Недуг бытия (Хроника дней Евгения Баратынского) - [25]
Запевалой душемутительных разговоров о женских прелестях был Приклонский.
— В прошлое воскресенье дядя водил меня в театр, — рассказывал он, небрежно прихлебывая из горлышка раскупоренной бутылки. — Пела Нимфодора Семенова. Ах, господа!

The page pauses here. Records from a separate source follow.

section
/-! PROOFS. Memory and the stream engines while a word is reported (R206, R208, R249, R272): what a record outside the chain, a completion entry, a
class 3 packet and an arrival that ends leave as they were, and that no read or write of HBM plants a bit error. -/
namespace Sys2Proof.Machine
open Sys2Proof

/-! Records outside the chain (R446). -/

theorem State.Noted.se_eq {s t : State} (h : Noted s t) : t.se = s.se := by rw [h.rest]

/-- A record of the module's domain or of a unit outside the chain is not raised. -/
theorem State.raisedRec_outside (s : State) {r : Rec} (hdomain : 4 ≤ r.domain) : s.raisedRec r = (r, false) := by
  unfold State.raisedRec
  split
  · rw [State.escalate, if_neg (by simp [Nat.not_lt.mpr hdomain])]
  · rfl

theorem State.post_eq_recAct_outside (s : State) {r : Rec} (hdomain : 4 ≤ r.domain) :
    ∃ u, Noted s u ∧ s.post r = u.recAct r false := by
  obtain ⟨u, hu, hpost⟩ := s.post_eq_recAct r
  rw [s.raisedRec_outside hdomain] at hpost
  exact ⟨u, hu, hpost⟩

/-- Below the FATAL severities such a record acts on nothing, whatever partition it names. -/
theorem State.post_noted_outside (s : State) {r : Rec} (hdomain : 4 ≤ r.domain) (hsev : r.sev < 4) : Noted s (s.post r) := by
  obtain ⟨u, hu, hpost⟩ := s.post_eq_recAct_outside hdomain
  have hact : u.recAct r false = u := by
    unfold State.recAct
    rw [if_neg (by omega : ¬ r.sev = 4), if_neg (by omega : ¬ r.sev = 5)]
    rfl
  rw [hpost, hact]
  exact hu

/-- MODULE_FATAL (R449). -/
theorem State.post_fatalNow (s : State) {r : Rec} (hdomain : 4 ≤ r.domain) (hsev : r.sev = 5) : (s.post r).ig.fatalNow = true := by
  obtain ⟨u, -, hpost⟩ := s.post_eq_recAct_outside hdomain
  rw [hpost, State.recAct, if_neg (by omega : ¬ r.sev = 4), if_pos hsev]

/-! Bit errors (R206). -/

theorem tabFind_filter_of_none {α : Type} (t : List (Nat × α)) (p : Nat × α → Bool) {k : Nat} (h : tabFind t k = none) :
    tabFind (t.filter p) k = none := by
  induction t with
  | nil => rfl
  | cons e r ih =>
    obtain ⟨j, v⟩ := e
    by_cases hj : j = k
    · simp [tabFind, hj] at h
    · rw [tabFind, if_neg hj] at h
      by_cases hp : p (j, v)
      · rw [List.filter_cons_of_pos hp, tabFind, if_neg hj, ih h]
      · rw [List.filter_cons_of_neg hp, ih h]

/-- A word without a bit error in s has none in t. -/
structure State.NoNewUpset (s t : State) : Prop where
  clean : ∀ w, tabFind s.mem.upset w = none → tabFind t.mem.upset w = none

namespace State.NoNewUpset
variable {s t u : State}

theorem refl (s : State) : NoNewUpset s s := ⟨fun _ h => h⟩

theorem trans (h : NoNewUpset s t) (k : NoNewUpset t u) : NoNewUpset s u := ⟨fun w hw => k.clean w (h.clean w hw)⟩

theorem of_upset_eq (h : t.mem.upset = s.mem.upset) : NoNewUpset s t := ⟨fun _ hw => h ▸ hw⟩

theorem clearUpsets (h : NoNewUpset s t) (ws : List Nat) : NoNewUpset s (t.clearUpsets ws) :=
  h.trans ⟨fun _ hw => tabFind_filter_of_none _ _ hw⟩

theorem storeMem (h : NoNewUpset s t) (a : Nat) (d : List Byte) (bp : List Bool) : NoNewUpset s (t.storeMem a d bp) :=
  h.trans ⟨fun _ hw => tabFind_filter_of_none _ _ hw⟩

end State.NoNewUpset

/-- A word whose error is cleared carries none. -/
theorem State.clearUpsets_self (s : State) (w : Nat) : tabFind (s.clearUpsets [w]).mem.upset w = none := by
  have herase : (s.clearUpsets [w]).mem.upset = tabErase s.mem.upset w := by
    simp only [State.clearUpsets, tabErase, List.mem_singleton]
  rw [herase, tabFind_tabErase_same]
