-- ==== Sys2Proof/Syntax.lean ====
section
/-!
DEFINITION. Sys2Proof/Syntax.lean: the instructions and device steps of the Kelhorn MZK-1024.
One constructor per row of spec/opcode_table.json, in the table's order. A row with an encoding has the table's
fields as its operands, at the table's widths (R48 to R51). A row without an encoding is a step of the device (a message
arriving, a ring command, a coherence step, a management step): its operands say which packet, tile, core, slot or datum
it acts on.
-/

namespace Sys2Proof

— У Семеновой голосок тощий, — вступил Евгений. И тотчас залился жгучей и липкой, как вар, краскою: он никогда не слышал пенья Семеновой и повторил сейчас чьи-то чужие слова.
— Мненье ваше справедливо, Баратынский, — важно согласился Приклонский. — Голос у нее действительно тощий. Но зато какая роскошная полнота плеч!
Все почтительно примолкли. Евгений протянул руку.
— Позвольте мне глоток, — сказал он сипло.
— Ах, пожалуйста! — Приклонский передал бутылку. — Пейте смелей, Баратынский. Завтра я принесу еще.
Все опять притихли. Креницын первым прервал молчанье:
— Приклонский, мы стали взрослыми. Нам надобно все же знать, откуда берешь ты средства на эти роскошные угощенья.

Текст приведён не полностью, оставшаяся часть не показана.